En la parte superior de la hoja de libreta se leía: Kaiserhof. Berlín. 10 de junio de 1912. Y a continuación:

Estimado señor Flynn O’Flynn:

Estoy preocupado por todos esos elefantes que están en la cuenca del Rufiji llenándose la panza con toda la hierba y destrozando todos los árboles y las cosas, así que si tiene tiempo, podría ir y cazar unos cuantos que se llenan la panza con hierba y destrozan los árboles y las cosas.

Muy atentamente,

Káiser Guillermo III

Emperador de Alemania

Una sombra de preocupación se abrió paso, entre nubes de ginebra, en la mente de Sebastian.

—¿Por qué le ha escrito a usted?

—Porque sabe que soy el mejor cazador de elefantes del mundo.

—Cabría esperar que escribiera mejor el inglés, ¿no le parece? —murmuró Sebastian.

—¿Qué tiene de malo su inglés? —preguntó sombríamente Flynn. Le había costado bastante escribir la carta.

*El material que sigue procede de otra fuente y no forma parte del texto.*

-- ==== Sys2Proof/Machine/Memory.lean ====
section
/-! DEFINITION. Reading and writing one byte of the memory array (R36, R50, R51). The canonical form is `Memory.wf`; both operations are
total on every list, canonical or not, and a write keeps the form (`Sys2Proof/Laws/Memory.lean`). -/

namespace Sys2Proof.Machine

/-- What an address that is not listed reads as: memory is "fully zeroed on `reset`" (R36, R38). -/
def Memory.default : Byte := 0x00#8

/-- The byte at an address: the first entry of the address, else the default. -/
def Memory.read : Memory → Nat → Byte
  | [], _ => Memory.default
  | (b, u) :: m, a => if a = b then u else Memory.read m a

/-- The memory without any entry of the address. -/
def Memory.erase : Memory → Nat → Memory
  | [], _ => []
  | (b, u) :: m, a => if a = b then Memory.erase m a else (b, u) :: Memory.erase m a

/-- The memory with an entry put before the first entry of a higher address. -/
def Memory.insert : Memory → Nat → Byte → Memory
  | [], a, v => [(a, v)]
  | (b, u) :: m, a, v => if a < b then (a, v) :: (b, u) :: m else (b, u) :: Memory.insert m a v

/-- Writing a byte; the default byte leaves no entry. -/
def Memory.write (m : Memory) (a : Nat) (v : Byte) : Memory :=
  if v = Memory.default then m.erase a else (m.erase a).insert a v

/-- Addresses from `lo` on rise strictly and lie below 65,536, and no entry holds the default. -/
def Memory.wfFrom : Nat → Memory → Bool
  | _, [] => true
  | lo, (a, v) :: m => decide (lo ≤ a) && decide (a < 65536) && !decide (v = Memory.default) && Memory.wfFrom (a + 1) m

/-- The canonical form. -/
def Memory.wf (m : Memory) : Bool := Memory.wfFrom 0 m

end Sys2Proof.Machine
end

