-- ==== Sys2Proof/Machine/Facade.lean ====
section
/-! DEFINITION. The host's operations around the core (R280 to R290, the table of R288): reset, load, step, execute, cpu_status,
memory_hexdump, assemble, and the debug-observer setters (R264). The host may call them between steps and never from inside an observer
(R265, U6). Status, dump and events are data, never text (D9). -/

namespace Sys2Proof.Machine

/-- `reset()` (R280): every piece of state to its reset value; the parameters and the registered observers stay. -/
def State.doReset (s : State) : State :=
  { State.resetWith s.params with observers := s.observers }

/-- "`load(image)` copies the image's bytes starting at the fixed base address and sets PC to that base address"; none is ImageTooLarge,
when `BASE_ADDR + n > 0x10000` (R282, R283). No event is emitted (R262). -/
def State.load (s : State) (image : List Byte) : Option State :=
  if s.params.baseAddr.toNat + image.length ≤ 0x10000 then
    some { s with mem := placeBytes s.mem s.params.baseAddr image, pc := s.params.baseAddr }
  else none

/-- The outcome of a step or of a run (R250, R285). -/
inductive RunOutcome where
  | continuing
  | halted
  | error (e : Fault)
  /-- The model's own: `step` refused; no instruction does. -/
  | refused (r : Refusal)
  deriving DecidableEq, Repr

/-- What `step` or `execute` hands back: the outcome, the state after, and the events delivered meanwhile, oldest first. -/
structure RunReport where
  outcome : RunOutcome
  state : State
  events : List DebugEvent
  deriving DecidableEq, Repr

/-- The outcome a completed step's state reports. -/
def StepOutcome.report : StepOutcome → RunOutcome
  | .continuing => .continuing
  | .halted => .halted

/-- `step()` (R284): the outcome; after an error the state is as it was (R255), and no event was emitted (R261). -/
def State.stepOnce (s : State) : RunReport :=
  match step s with
  | .next t => { outcome := t.lastOutcome.report, state := t, events := t.events }
  | .fault f => { outcome := .error f, state := s, events := [] }
  | .refused r => { outcome := .refused r, state := s, events := [] }

/-- The loop of `execute()` with at most `n` steps left (R285): a step's outcome is examined before the count (R257), and StepCapExceeded
leaves the state after the last step (R253). -/
def State.executeLoop : Nat → State → List DebugEvent → RunReport
  | 0, s, seen => { outcome := .error .stepCapExceeded, state := s, events := seen }
  | n + 1, s, seen =>
    match s.stepOnce.outcome with
    | .continuing => State.executeLoop n s.stepOnce.state (seen ++ s.stepOnce.events)
    | .halted => { s.stepOnce with events := seen ++ s.stepOnce.events }
    | .error _ => { s.stepOnce with events := seen ++ s.stepOnce.events }
    | .refused _ => { s.stepOnce with events := seen ++ s.stepOnce.events }

/-- `execute()` (R285): the count starts at 0 on each call (D27); `STEP_CAP` is at least 1 (R6). -/
def State.execute (s : State) : RunReport := State.executeLoop s.params.stepCap s []

/-- `memory_hexdump`'s data (R287). -/
inductive HexdumpResult where
  | bytes (l : List Byte)
  | rangeError
  deriving DecidableEq, Repr

/-- A bound "in the 16-bit range" (R287, D22). -/
def in16 (b : Int) : Bool := decide (0 ≤ b) && decide (b ≤ 0xFFFF)

/-- The bytes of `[lo, hi)`, or RangeError if `hi <= lo` or a bound is out of the 16-bit range (R287). -/
def State.memoryHexdump (s : State) (lo hi : Int) : HexdumpResult :=
  if in16 lo && in16 hi && decide (lo < hi) then
    .bytes ((List.range (hi - lo).toNat).map fun k => s.memRead (BitVec.ofNat 16 (lo.toNat + k)))
  else .rangeError

/-- The three debug channels (R261 to R264). -/
inductive Channel where
  | cpu
  | memory
  | registers
  deriving DecidableEq, Repr

/-- `set_*_debug_callback(fn)`: the last one set is the channel's only observer (R264). -/
def State.setObserver (s : State) (c : Channel) (o : Option Nat) : State :=
  match c with
  | .cpu => { s with observers := { s.observers with cpu := o } }
  | .memory => { s with observers := { s.observers with memory := o } }
  | .registers => { s with observers := { s.observers with registers := o } }

/-- The operations of R288. -/
inductive HostOp where
  | reset
  | assemble (text : String)
  | load (image : List Byte)
  | step
  | execute
  | cpuStatus
  | memoryHexdump (lo hi : Int)
  | setObserver (c : Channel) (o : Option Nat)
  deriving DecidableEq, Repr

/-- What the host gets back (R288). -/
inductive HostReply where
  | done
  | imageTooLarge
  | assembled (r : AsmResult)
  | ran (outcome : RunOutcome) (events : List DebugEvent)
  | status (r : RegSnapshot)
  | dump (r : HexdumpResult)
  deriving DecidableEq, Repr

/-- One host operation: the reply and the state after (R288). -/
def hostOp : HostOp → State → HostReply × State
  | .reset, s => (.done, s.doReset)
  | .assemble text, s => (.assembled (assemble s.params.baseAddr text), s)
  | .load image, s =>
    match s.load image with
    | some t => (.done, t)
    | none => (.imageTooLarge, s)
  | .step, s => (.ran s.stepOnce.outcome s.stepOnce.events, s.stepOnce.state)
  | .execute, s => (.ran s.execute.outcome s.execute.events, s.execute.state)
  | .cpuStatus, s => (.status s.snapshot, s)
  | .memoryHexdump lo hi, s => (.dump (s.memoryHexdump lo hi), s)
  | .setObserver c o, s => (.done, s.setObserver c o)

/-- A call of the host: from between steps, or from inside an observer, to which the spec gives no meaning: refused (R265, U6). -/
def hostCall (op : HostOp) (fromObserver : Bool) (s : State) : Host.Outcome (HostReply × State) Fault Refusal :=
  if fromObserver then .refused .observerReentry else .next (hostOp op s)

end Sys2Proof.Machine
end

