-- ==== Sys2Proof/Laws/Bits.lean ====
section
/-! SUPPORT. The two bytes of a word (R9, R53). -/

namespace Sys2Proof

@[simp] theorem word_hi_lo (w : Word) : word (hiByte w) (loByte w) = w := by
  unfold word hiByte loByte
  apply BitVec.eq_of_getLsbD_eq
  intro k hk
  rw [BitVec.getLsbD_append]
  by_cases h : k < 8
  · simp [h]
  · simp only [h, decide_false, if_false, BitVec.getLsbD_extractLsb']
    rw [show 8 + (k - 8) = k by omega]
    have : k - 8 < 8 := by omega
    simp [this]

@[simp] theorem hiByte_word (h l : Byte) : hiByte (word h l) = h := by
  apply BitVec.eq_of_getLsbD_eq
  intro k hk
  have e : (word h l).getLsbD (8 + k) = h.getLsbD k := by
    unfold word
    rw [BitVec.getLsbD_append, if_neg (by omega), show 8 + k - 8 = k by omega]
  simp only [hiByte, BitVec.getLsbD_extractLsb', hk, decide_true, Bool.true_and, e]

@[simp] theorem loByte_word (h l : Byte) : loByte (word h l) = l := by
  apply BitVec.eq_of_getLsbD_eq
  intro k hk
  have e : (word h l).getLsbD (0 + k) = l.getLsbD k := by
    unfold word
    rw [BitVec.getLsbD_append, if_pos (by omega), Nat.zero_add]
  simp only [loByte, BitVec.getLsbD_extractLsb', hk, decide_true, Bool.true_and, e]

theorem word_toNat (h l : Byte) : (word h l).toNat = h.toNat * 256 + l.toNat := by
  unfold word
  rw [BitVec.toNat_append, ← Nat.shiftLeft_add_eq_or_of_lt l.isLt, Nat.shiftLeft_eq]

@[simp] theorem zext16_toNat (b : Byte) : (zext16 b).toNat = b.toNat := by
  unfold zext16
  rw [BitVec.toNat_setWidth]
  have := b.isLt
  omega

end Sys2Proof
end

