theorem test_decode_sei :
    decode [0x78#8] = .ok .sei [] := by decide

theorem test_decode_cld :
    decode [0xD8#8] = .ok .cld [] := by decide

theorem test_decode_sed :
    decode [0xF8#8] = .ok .sed [] := by decide

theorem test_decode_clv :
    decode [0xB8#8] = .ok .clv [] := by decide

/-- R88, and the two ways a list can be too short. -/
theorem test_decode_rejects :
    decode [0x02#8, 0x12#8, 0x34#8] = .rejected (.undefinedOpcode 0x02#8) ∧ decode [0x89#8, 0x00#8] = .rejected (.undefinedOpcode 0x89#8) ∧
    decode [0xA9#8] = .rejected (.truncated 0xA9#8) ∧ decode [0x4C#8, 0x00#8] = .rejected (.truncated 0x4C#8) ∧
    decode [] = .rejected .noBytes := by decide

/-- The table's numbering: the opcode in bits 7..0, `op1` in 15..8, `op2` in 23..16; bits not given are 0. -/
theorem test_decode_table_word :
    decodeTableWord 16 0x02A9 = some (.ldaImm 0x02#8) ∧ decodeTableWord 24 0x10FF6C = some (.jmpInd 0x10FF#16) ∧
    decodeTableWord 8 0x4C = some (.jmpAbs 0x0000#16) ∧ decodeTableWord 8 0x02 = none := by decide

/-- The same word, placed and run as the first instruction. -/
theorem test_with_fetch_word :
    stepsTo (State.reset.withFetchWord 16 0x02A9) (fun t => t.a == 0x02#8 && t.pc == 0x8002#16) = true := by decide

/-! ### One step of each mnemonic -/

/-- W3. -/
theorem test_lda_imm :
    stepsTo (withCode [0xA9#8, 0x02#8] State.reset)
      (fun t => t.a == 0x02#8 && t.p == 0x20#8 && t.pc == 0x8002#16) = true := by decide

/-- V2. -/
theorem test_lda_negative :
    stepsTo (withCode [0xA9#8, 0x80#8] State.reset)
      (fun t => t.a == 0x80#8 && t.p == 0xA0#8) = true := by decide

/-- V1. -/
theorem test_lda_zpx_wraps :
    stepsTo (withCode [0xB5#8, 0xF0#8] (withByte 0x0110#16 0x66#8 (withByte 0x0010#16 0x77#8 { State.reset with x := 0x20#8 })))
      (fun t => t.a == 0x77#8) = true := by decide

/-- V1. -/
theorem test_lda_absx_wraps :
    stepsTo (withCode [0xBD#8, 0xFF#8, 0xFF#8] (withByte 0x0000#16 0x33#8 { State.reset with x := 0x01#8 }))
      (fun t => t.a == 0x33#8 && t.pc == 0x8003#16) = true := by decide

/-- V1. -/
theorem test_lda_indx_wraps :
    stepsTo (withCode [0xA1#8, 0xFE#8] (withByte 0x1234#16 0x99#8 (withByte 0x0000#16 0x12#8 (withByte 0x00FF#16 0x34#8 { State.reset with x := 0x01#8 }))))
      (fun t => t.a == 0x99#8) = true := by decide

/-- V1. -/
theorem test_lda_indy_pointer_wraps :
    stepsTo (withCode [0xB1#8, 0xFF#8] (withByte 0x1308#16 0x5A#8 (withByte 0x0000#16 0x12#8 (withByte 0x00FF#16 0xF8#8 { State.reset with y := 0x10#8 }))))
      (fun t => t.a == 0x5A#8) = true := by decide

/-- V1. -/
theorem test_lda_indy_sum_wraps :
    stepsTo (withCode [0xB1#8, 0x20#8] (withByte 0x0001#16 0xAB#8 (withByte 0x0021#16 0xFF#8 (withByte 0x0020#16 0xFF#8 { State.reset with y := 0x02#8 }))))
      (fun t => t.a == 0xAB#8) = true := by decide

/-- V1. -/
theorem test_lda_operand_past_top :
    stepsTo (withCode [0xA9#8, 0x77#8] { State.reset with pc := 0xFFFF#16 })
      (fun t => t.a == 0x77#8 && t.pc == 0x0001#16) = true := by decide

/-- V2. -/
theorem test_ldx_imm :
    stepsTo (withCode [0xA2#8, 0xFF#8] State.reset)
      (fun t => t.x == 0xFF#8 && t.p == 0xA0#8) = true := by decide

/-- V1. -/
theorem test_ldx_zpy_wraps :
    stepsTo (withCode [0xB6#8, 0xFF#8] (withByte 0x0001#16 0x5C#8 { State.reset with y := 0x02#8 }))
      (fun t => t.x == 0x5C#8) = true := by decide
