-- ==== Sys2Proof/Machine/Frame.lean ====
section
/-! DEFINITION. The FrameAssembler, the FramePacker and the CRC check (43 R145 to R153). -/

namespace Sys2Proof.Machine

/-- The sample where the address ends (43 R145, after step 1). -/
def pcfStart (c : Config) : Nat := 8 * c.spb + 8 * c.addrLen * c.spb

/-- The sample where the payload starts (43 R145, after step 2). -/
def payloadStart (c : Config) : Nat := pcfStart c + c.pcfBits * c.spb

/-- The sample where the trailer of a frame with `n` payload bytes starts (43 R145, after step 4). -/
def trailerStart (c : Config) (n : Nat) : Nat := payloadStart c + 8 * n * c.spb

/-- Step 2: in NORMAL mode the control field, one byte and then one bit; in COMPAT mode there is none
(43 R145, log 14). -/
def readPcf (s : State) : Except Stop Pcf :=
  match s.cfg.mode with
  | .compat => .ok { plen := 0#6, pid := 0#2, noAck := false }
  | .normal => do
    let b ← readByte s (pcfStart s.cfg)
    let last ← readBits s (pcfStart s.cfg + 8 * s.cfg.spb) 1
    .ok (pcfOf b last)

/-- Step 3: the payload length, or `none` for InvalidLength (43 R145, R147). -/
def frameLength (c : Config) (pcf : Pcf) (nfix : Fin 33) : Option (Fin 33) :=
  match c.lenMode with
  | .fixed => some nfix
  | .dynamic => if 32 < pcf.plen.toNat then none else some (payLen pcf.plen.toNat)

/-- Step 5: the trailer at `start` (43 R145, 30 R75). -/
def readTrailer (s : State) (start : Nat) : Except Stop (BitVec 16) :=
  if s.cfg.crcW = 8 then do
    let b ← readByte s start
    .ok (b.setWidth 16)
  else do
    let b0 ← readByte s start
    let b1 ← readByte s (start + 8 * s.cfg.spb)
    .ok (trailer16 b0 b1)

/-- FRAME_ASSEMBLE nfix (43 R145): the Packet at the discard cursor, or `none` for InvalidLength. -/
def assemble (s : State) (nfix : Fin 33) : Except Stop (Option Packet) := do
  let addr ← readBytes s (8 * s.cfg.spb) s.cfg.addrLen
  let pcf ← readPcf s
  match frameLength s.cfg pcf nfix with
  | none => .ok none
  | some n => do
    let payload ← readBytes s (payloadStart s.cfg) n.val
    let crc ← readTrailer s (trailerStart s.cfg n.val)
    .ok (some { addr := toBytes 5 addr, pcf := pcf, n := n, payload := toBytes 32 payload,
                crcRx := crc, consumed := trailerStart s.cfg n.val + s.cfg.crcW * s.cfg.spb })

/-- The control field's first byte on air, `(plen << 2) | pid` (43 R150). -/
def pcfByte (p : Pcf) : Byte := p.plen ++ p.pid

/-- The payload shifted by the one bit `carry`, and the last carry bit alone in a final byte (43 R150). -/
def packShifted (carry : Bool) : List Byte → List Byte
  | [] => [byteOfBool carry <<< 7]
  | b :: bs => ((byteOfBool carry <<< 7) ||| (b >>> 1)) :: packShifted (b.getLsbD 0) bs

/-- The bytes FRAME_PACK writes to PBUF (43 R150, 30 R76). -/
def packBuffer (c : Config) (p : Packet) : List Byte :=
  p.addr.toList.take c.addrLen ++
  match c.mode with
  | .normal => pcfByte p.pcf :: packShifted p.pcf.noAck (p.payload.toList.take p.n.val)
  | .compat => p.payload.toList.take p.n.val

/-- PBITS (43 R150, 90 C3). -/
def packBits (c : Config) (p : Packet) : Nat := 8 * c.addrLen + c.pcfBits + 8 * p.n.val

/-- CRC_CHECK's comparison, on the CRC_W bits of the trailer (43 R152). -/
def crcMatches (c : Config) (p : Packet) : Bool :=
  if c.crcW = 8 then crcGen8 (packBuffer c p) (packBits c p) == p.crcRx.setWidth 8
  else crcGen16 (packBuffer c p) (packBits c p) == p.crcRx

/-- The transient elements after CRC_CHECK (43 R152, 10 R40, R41). -/
def State.noteCheck (s : State) (p : Packet) : State :=
  (s.setPacked (packBuffer s.cfg p) (packBits s.cfg p)).setMatch (crcMatches s.cfg p)

/-- FRAME_ASSEMBLE nfix (43 R145). After InvalidLength no transient PKT exists, whatever one existed before.
DESIGN CHOICE (log 27): 43 R145 and R147 leave open what PKT holds then. -/
def execFrameAssemble (nfix : Fin 33) (s : State) : Host.Outcome State Fault Refusal :=
  whileRunning s (settleValue s (assemble s nfix) fun r =>
    (s.setPkt r).say (match r with | some p => .packet p | none => .invalidLength))

/-- FRAME_PACK PKT (43 R150). -/
def execFramePack (p : Packet) (s : State) : Host.Outcome State Fault Refusal :=
  whileRunning s
    (.next ((s.setPacked (packBuffer s.cfg p) (packBits s.cfg p)).say
      (.packed (packBuffer s.cfg p) (packBits s.cfg p))))

/-- CRC_CHECK PKT (43 R152). -/
def execCrcCheck (p : Packet) (s : State) : Host.Outcome State Fault Refusal :=
  whileRunning s
    (.next ((s.noteCheck p).say
      (.checkedCrc (crcMatches s.cfg p) (packBuffer s.cfg p) (packBits s.cfg p))))

end Sys2Proof.Machine
end

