-- ==== Sys2Proof/Machine/DecodeLoop.lean ====
section
/-! DEFINITION. The DecodeLoop (45 R190 to R193). -/

namespace Sys2Proof.Machine

/-- The event record of a Valid frame (30 R77, 45 R193). `is_retransmit` is EMIT's operand `rt`, as 45 R193
passes it, for every kind and mode. DESIGN CHOICE (log 26): ATTEMPT passes 0 where 30 R77 says 0. -/
def eventRecord (c : Config) (kind : Kind) (rt : Bool) (pos : Pos) (p : Packet) : Event :=
  { kind := kind, isRetransmit := rt, pos := pos, consumed := p.consumed,
    addrLen := BitVec.ofNat 3 c.addrLen, addr := zeroFrom c.addrLen p.addr,
    pcfPresent := decide (c.mode = .normal),
    plen := if c.mode = .normal then p.pcf.plen else 0#6,
    pid := if c.mode = .normal then p.pcf.pid else 0#2,
    noAck := decide (c.mode = .normal) && p.pcf.noAck,
    n := BitVec.ofNat 6 p.n.val, payload := zeroFrom p.n.val p.payload,
    crc := if c.crcW = 8 then (p.crcRx.setWidth 8).setWidth 16 else p.crcRx }

/-- EMIT (45 R193). An INVALID outcome emits nothing (30 R77, log 22). -/
def emitEvent (s : State) (kind : Kind) (rt : Bool) (pos : Pos) (p : Packet) : State :=
  if kind = .invalid then s else { s with events := s.events ++ [eventRecord s.cfg kind rt pos p] }

/-- The event of a classified frame, where it is reported (45 R191). -/
def reportFrame (s : State) (pos : Pos) (c : Classified) : State :=
  if c.report then emitEvent s c.kind c.rt pos c.pkt else s

/-- ATTEMPT (45 R191). A stop carries the state in which it is raised. -/
def attempt (s : State) : Except (Stop × State) State :=
  match classify s with
  | .error e => .error (e, s)
  | .ok (none, s1) =>
    match ringDiscard s1 1 with
    | .error e => .error (e, s1)
    | .ok s2 => .ok s2.dropTransient
  | .ok (some c, s1) =>
    match ringDiscard s1 c.pkt.consumed with
    | .error e => .error (e, s1)
    | .ok s2 => .ok (reportFrame s2 s1.basePos c).dropTransient

/-- The part of an iteration after its append has filled the window: the preamble check and what
follows from it (45 R190). -/
def examine (s : State) : Except (Stop × State) State :=
  match detectPreamble s with
  | .error e => .error (e, s)
  | .ok false =>
    match ringDiscard s 1 with
    | .error e => .error (e, s)
    | .ok t => .ok t
  | .ok true =>
    match attempt { s with st := .attempting } with
    | .error h => .error h
    | .ok t => .ok { t with st := .hunting }

/-- ITERATE d (45 R190). -/
def iteration (s : State) (d : Byte) : Except (Stop × State) State :=
  match ringAppend s d with
  | .error e => .error (e, s)
  | .ok t => if t.len < t.cfg.mfs then .ok t else examine t

/-- ITERATE d (45 R190): its precondition is `st = HUNTING`; elsewhere no iteration starts (log 10). -/
def execIterate (d : Byte) (s : State) : Host.Outcome State Fault Refusal :=
  if s.st = .hunting then settleIn (iteration s d) else .next s

/-- ATTEMPT (45 R191). -/
def execAttempt (s : State) : Host.Outcome State Fault Refusal :=
  whileRunning s (settleIn (attempt s))

/-- EMIT kind, rt, pos, PKT (45 R193). -/
def execEmit (kind : Kind) (rt : Bool) (pos : Pos) (p : Packet) (s : State) :
    Host.Outcome State Fault Refusal :=
  whileRunning s (.next ((emitEvent s kind rt pos p).say .none))

end Sys2Proof.Machine
end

—Bueno, sabe, esa parte sobre los elefantes que se llenan la panza… y lo dice dos veces.

—Ten en cuenta que es alemán. Ellos no dominan muy bien el inglés.

—¡Claro! No había pensado en eso. —Sebastian se mostró aliviado y levantó su copa—. ¡Buena caza!

—Brindo por eso. —Y Flynn vació su vaso.